=== EXERCISE BRIEF ===
Retype the whole listing below, character for character.
== == ==
theorem State.linkCuts_keep (s : State) (p : Nat) : Keep 0x402418598b s (State.linkCuts s p) := by
  unfold State.linkCuts
  with_reducible
    dsimp only; split; refine Keep.trans ?_ (State.txAbort_keep ..) rfl; split
    refine Keep.trans ?_ (State.txAbort_keep ..) rfl; split; refine Keep.trans ?_ (State.rxCutOff_keep ..) rfl; split
    refine Keep.trans ?_ (State.rxCutOff_keep ..) rfl; refine Keep.trans ?_ (State.setMac_keep ..) rfl; exact Keep.refl _
    refine Keep.trans ?_ (State.setMac_keep ..) rfl; exact Keep.refl _; split
    refine Keep.trans ?_ (State.rxCutOff_keep ..) rfl; refine Keep.trans ?_ (State.setMac_keep ..) rfl; exact Keep.refl _
    refine Keep.trans ?_ (State.setMac_keep ..) rfl; exact Keep.refl _; split
    refine Keep.trans ?_ (State.rxCutOff_keep ..) rfl; split; refine Keep.trans ?_ (State.rxCutOff_keep ..) rfl
    refine Keep.trans ?_ (State.setMac_keep ..) rfl; exact Keep.refl _; refine Keep.trans ?_ (State.setMac_keep ..) rfl
    exact Keep.refl _; split; refine Keep.trans ?_ (State.rxCutOff_keep ..) rfl
    refine Keep.trans ?_ (State.setMac_keep ..) rfl; exact Keep.refl _; refine Keep.trans ?_ (State.setMac_keep ..) rfl
    exact Keep.refl _; split; refine Keep.trans ?_ (State.txAbort_keep ..) rfl; split
    refine Keep.trans ?_ (State.rxCutOff_keep ..) rfl; split; refine Keep.trans ?_ (State.rxCutOff_keep ..) rfl
    refine Keep.trans ?_ (State.setMac_keep ..) rfl; exact Keep.refl _; refine Keep.trans ?_ (State.setMac_keep ..) rfl
    exact Keep.refl _; split; refine Keep.trans ?_ (State.rxCutOff_keep ..) rfl
    refine Keep.trans ?_ (State.setMac_keep ..) rfl; exact Keep.refl _; refine Keep.trans ?_ (State.setMac_keep ..) rfl
    exact Keep.refl _; split; refine Keep.trans ?_ (State.rxCutOff_keep ..) rfl; split
    refine Keep.trans ?_ (State.rxCutOff_keep ..) rfl; refine Keep.trans ?_ (State.setMac_keep ..) rfl; exact Keep.refl _
    refine Keep.trans ?_ (State.setMac_keep ..) rfl; exact Keep.refl _; split
    refine Keep.trans ?_ (State.rxCutOff_keep ..) rfl; refine Keep.trans ?_ (State.setMac_keep ..) rfl; exact Keep.refl _
    refine Keep.trans ?_ (State.setMac_keep ..) rfl; exact Keep.refl _

theorem State.linkFlush_keep (s : State) (p : Nat) : Keep 0x4004185183 s (State.linkFlush s p) := by
  unfold State.linkFlush
  with_reducible
    refine keep_ite ?_ ?_; exact Keep.refl _; refine keep_each ?_ ?_; exact Keep.refl _; intro _; intro _; split
    refine Keep.trans ?_ (State.bump_keep ..) rfl; refine Keep.trans ?_ (State.copyGone_keep ..) rfl; exact Keep.refl _
    exact Keep.refl _

theorem State.linkLost_keep (s : State) (p : Nat) : Keep 0x416419599b s (State.linkLost s p) := by
  unfold State.linkLost
  with_reducible
    dsimp only; refine keep_ite ?_ ?_; refine Keep.trans ?_ (State.speedLevels_keep ..) rfl
    refine Keep.trans ?_ (State.setMac_keep ..) rfl; refine Keep.trans ?_ (State.setBit_keep ..) rfl
    refine Keep.trans ?_ (State.setBit_keep ..) rfl; refine Keep.trans ?_ (State.setBit_keep ..) rfl; exact Keep.refl _
    refine Keep.trans ?_ (State.sendEnd_keep ..) rfl; refine Keep.trans ?_ (State.raise_keep ..) rfl
    refine Keep.trans ?_ (State.bump_keep ..) rfl; refine Keep.trans ?_ (State.verifyRestart_keep ..) rfl
    refine Keep.trans ?_ (State.lpiTxEnd_keep ..) rfl; refine Keep.trans ?_ (State.lpiRx_keep ..) rfl
    refine Keep.trans ?_ (State.endStomped_keep ..) rfl; refine Keep.trans ?_ (State.linkFlush_keep ..) rfl
    refine Keep.trans ?_ (State.linkCuts_keep ..) rfl; refine Keep.trans ?_ (State.speedLevels_keep ..) rfl
    refine Keep.trans ?_ (State.setMac_keep ..) rfl; refine Keep.trans ?_ (State.setBit_keep ..) rfl
    refine Keep.trans ?_ (State.setBit_keep ..) rfl; refine Keep.trans ?_ (State.setBit_keep ..) rfl; exact Keep.refl _

theorem State.pcsGained_keep (s : State) (p : Nat) : Keep 0x801 s (State.pcsGained s p) := by
  unfold State.pcsGained
  with_reducible
    refine keep_ite ?_ ?_; exact Keep.refl _; refine Keep.trans ?_ (State.holdCheck_keep ..) rfl
    refine Keep.trans ?_ (State.setBit_keep ..) rfl; refine Keep.trans ?_ (State.setBit_keep ..) rfl; exact Keep.refl _

theorem State.linkGained_keep (s : State) (p : Nat) : Keep 0x2000180801 s (State.linkGained s p) := by
  unfold State.linkGained
  with_reducible
    refine keep_ite ?_ ?_; exact Keep.refl _; dsimp only; refine Keep.trans ?_ (State.raise_keep ..) rfl
    refine keep_mk_fresh ?_ rfl; refine Keep.trans ?_ (State.wr_keep ..) rfl; refine Keep.trans ?_ (State.wr_keep ..) rfl
    refine Keep.trans ?_ (State.setBit_keep ..) rfl; refine Keep.trans ?_ (State.setMac_keep ..) rfl; exact Keep.refl _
== == ==
=== RESPONSE TO THIS EXERCISE ===
theorem State.linkCuts_keep (s : State) (p : Nat) : Keep 0x402418598b s (State.linkCuts s p) := by
  unfold State.linkCuts
  with_reducible
    dsimp only; split; refine Keep.trans ?_ (State.txAbort_keep ..) rfl; split
    refine Keep.trans ?_ (State.txAbort_keep ..) rfl; split; refine Keep.trans ?_ (State.rxCutOff_keep ..) rfl; split
    refine Keep.trans ?_ (State.rxCutOff_keep ..) rfl; refine Keep.trans ?_ (State.setMac_keep ..) rfl; exact Keep.refl _
    refine Keep.trans ?_ (State.setMac_keep ..) rfl; exact Keep.refl _; split
    refine Keep.trans ?_ (State.rxCutOff_keep ..) rfl; refine Keep.trans ?_ (State.setMac_keep ..) rfl; exact Keep.refl _
    refine Keep.trans ?_ (State.setMac_keep ..) rfl; exact Keep.refl _; split
    refine Keep.trans ?_ (State.rxCutOff_keep ..) rfl; split; refine Keep.trans ?_ (State.rxCutOff_keep ..) rfl
    refine Keep.trans ?_ (State.setMac_keep ..) rfl; exact Keep.refl _; refine Keep.trans ?_ (State.setMac_keep ..) rfl
    exact Keep.refl _; split; refine Keep.trans ?_ (State.rxCutOff_keep ..) rfl
    refine Keep.trans ?_ (State.setMac_keep ..) rfl; exact Keep.refl _; refine Keep.trans ?_ (State.setMac_keep ..) rfl
    exact Keep.refl _; split; refine Keep.trans ?_ (State.txAbort_keep ..) rfl; split
    refine Keep.trans ?_ (State.rxCutOff_keep ..) rfl; split; refine Keep.trans ?_ (State.rxCutOff_keep ..) rfl
    refine Keep.trans ?_ (State.setMac_keep ..) rfl; exact Keep.refl _; refine Keep.trans ?_ (State.setMac_keep ..) rfl
    exact Keep.refl _; split; refine Keep.trans ?_ (State.rxCutOff_keep ..) rfl
    refine Keep.trans ?_ (State.setMac_keep ..) rfl; exact Keep.refl _; refine Keep.trans ?_ (State.setMac_keep ..) rfl
    exact Keep.refl _; split; refine Keep.trans ?_ (State.rxCutOff_keep ..) rfl; split
    refine Keep.trans ?_ (State.rxCutOff_keep ..) rfl; refine Keep.trans ?_ (State.setMac_keep ..) rfl; exact Keep.refl _
    refine Keep.trans ?_ (State.setMac_keep ..) rfl; exact Keep.refl _; split
    refine Keep.trans ?_ (State.rxCutOff_keep ..) rfl; refine Keep.trans ?_ (State.setMac_keep ..) rfl; exact Keep.refl _
    refine Keep.trans ?_ (State.setMac_keep ..) rfl; exact Keep.refl _

theorem State.linkFlush_keep (s : State) (p : Nat) : Keep 0x4004185183 s (State.linkFlush s p) := by
  unfold State.linkFlush
  with_reducible
    refine keep_ite ?_ ?_; exact Keep.refl _; refine keep_each ?_ ?_; exact Keep.refl _; intro _; intro _; split
    refine Keep.trans ?_ (State.bump_keep ..) rfl; refine Keep.trans ?_ (State.copyGone_keep ..) rfl; exact Keep.refl _
    exact Keep.refl _

theorem State.linkLost_keep (s : State) (p : Nat) : Keep 0x416419599b s (State.linkLost s p) := by
  unfold State.linkLost
  with_reducible
    dsimp only; refine keep_ite ?_ ?_; refine Keep.trans ?_ (State.speedLevels_keep ..) rfl
    refine Keep.trans ?_ (State.setMac_keep ..) rfl; refine Keep.trans ?_ (State.setBit_keep ..) rfl
    refine Keep.trans ?_ (State.setBit_keep ..) rfl; refine Keep.trans ?_ (State.setBit_keep ..) rfl; exact Keep.refl _
    refine Keep.trans ?_ (State.sendEnd_keep ..) rfl; refine Keep.trans ?_ (State.raise_keep ..) rfl
    refine Keep.trans ?_ (State.bump_keep ..) rfl; refine Keep.trans ?_ (State.verifyRestart_keep ..) rfl
    refine Keep.trans ?_ (State.lpiTxEnd_keep ..) rfl; refine Keep.trans ?_ (State.lpiRx_keep ..) rfl
    refine Keep.trans ?_ (State.endStomped_keep ..) rfl; refine Keep.trans ?_ (State.linkFlush_keep ..) rfl
    refine Keep.trans ?_ (State.linkCuts_keep ..) rfl; refine Keep.trans ?_ (State.speedLevels_keep ..) rfl
    refine Keep.trans ?_ (State.setMac_keep ..) rfl; refine Keep.trans ?_ (State.setBit_keep ..) rfl
    refine Keep.trans ?_ (State.setBit_keep ..) rfl; refine Keep.trans ?_ (State.setBit_keep ..) rfl; exact Keep.refl _

theorem State.pcsGained_keep (s : State) (p : Nat) : Keep 0x801 s (State.pcsGained s p) := by
  unfold State.pcsGained
  with_reducible
    refine keep_ite ?_ ?_; exact Keep.refl _; refine Keep.trans ?_ (State.holdCheck_keep ..) rfl
    refine Keep.trans ?_ (State.setBit_keep ..) rfl; refine Keep.trans ?_ (State.setBit_keep ..) rfl; exact Keep.refl _

theorem State.linkGained_keep (s : State) (p : Nat) : Keep 0x2000180801 s (State.linkGained s p) := by
  unfold State.linkGained
  with_reducible
    refine keep_ite ?_ ?_; exact Keep.refl _; dsimp only; refine Keep.trans ?_ (State.raise_keep ..) rfl
    refine keep_mk_fresh ?_ rfl; refine Keep.trans ?_ (State.wr_keep ..) rfl; refine Keep.trans ?_ (State.wr_keep ..) rfl
    refine Keep.trans ?_ (State.setBit_keep ..) rfl; refine Keep.trans ?_ (State.setMac_keep ..) rfl; exact Keep.refl _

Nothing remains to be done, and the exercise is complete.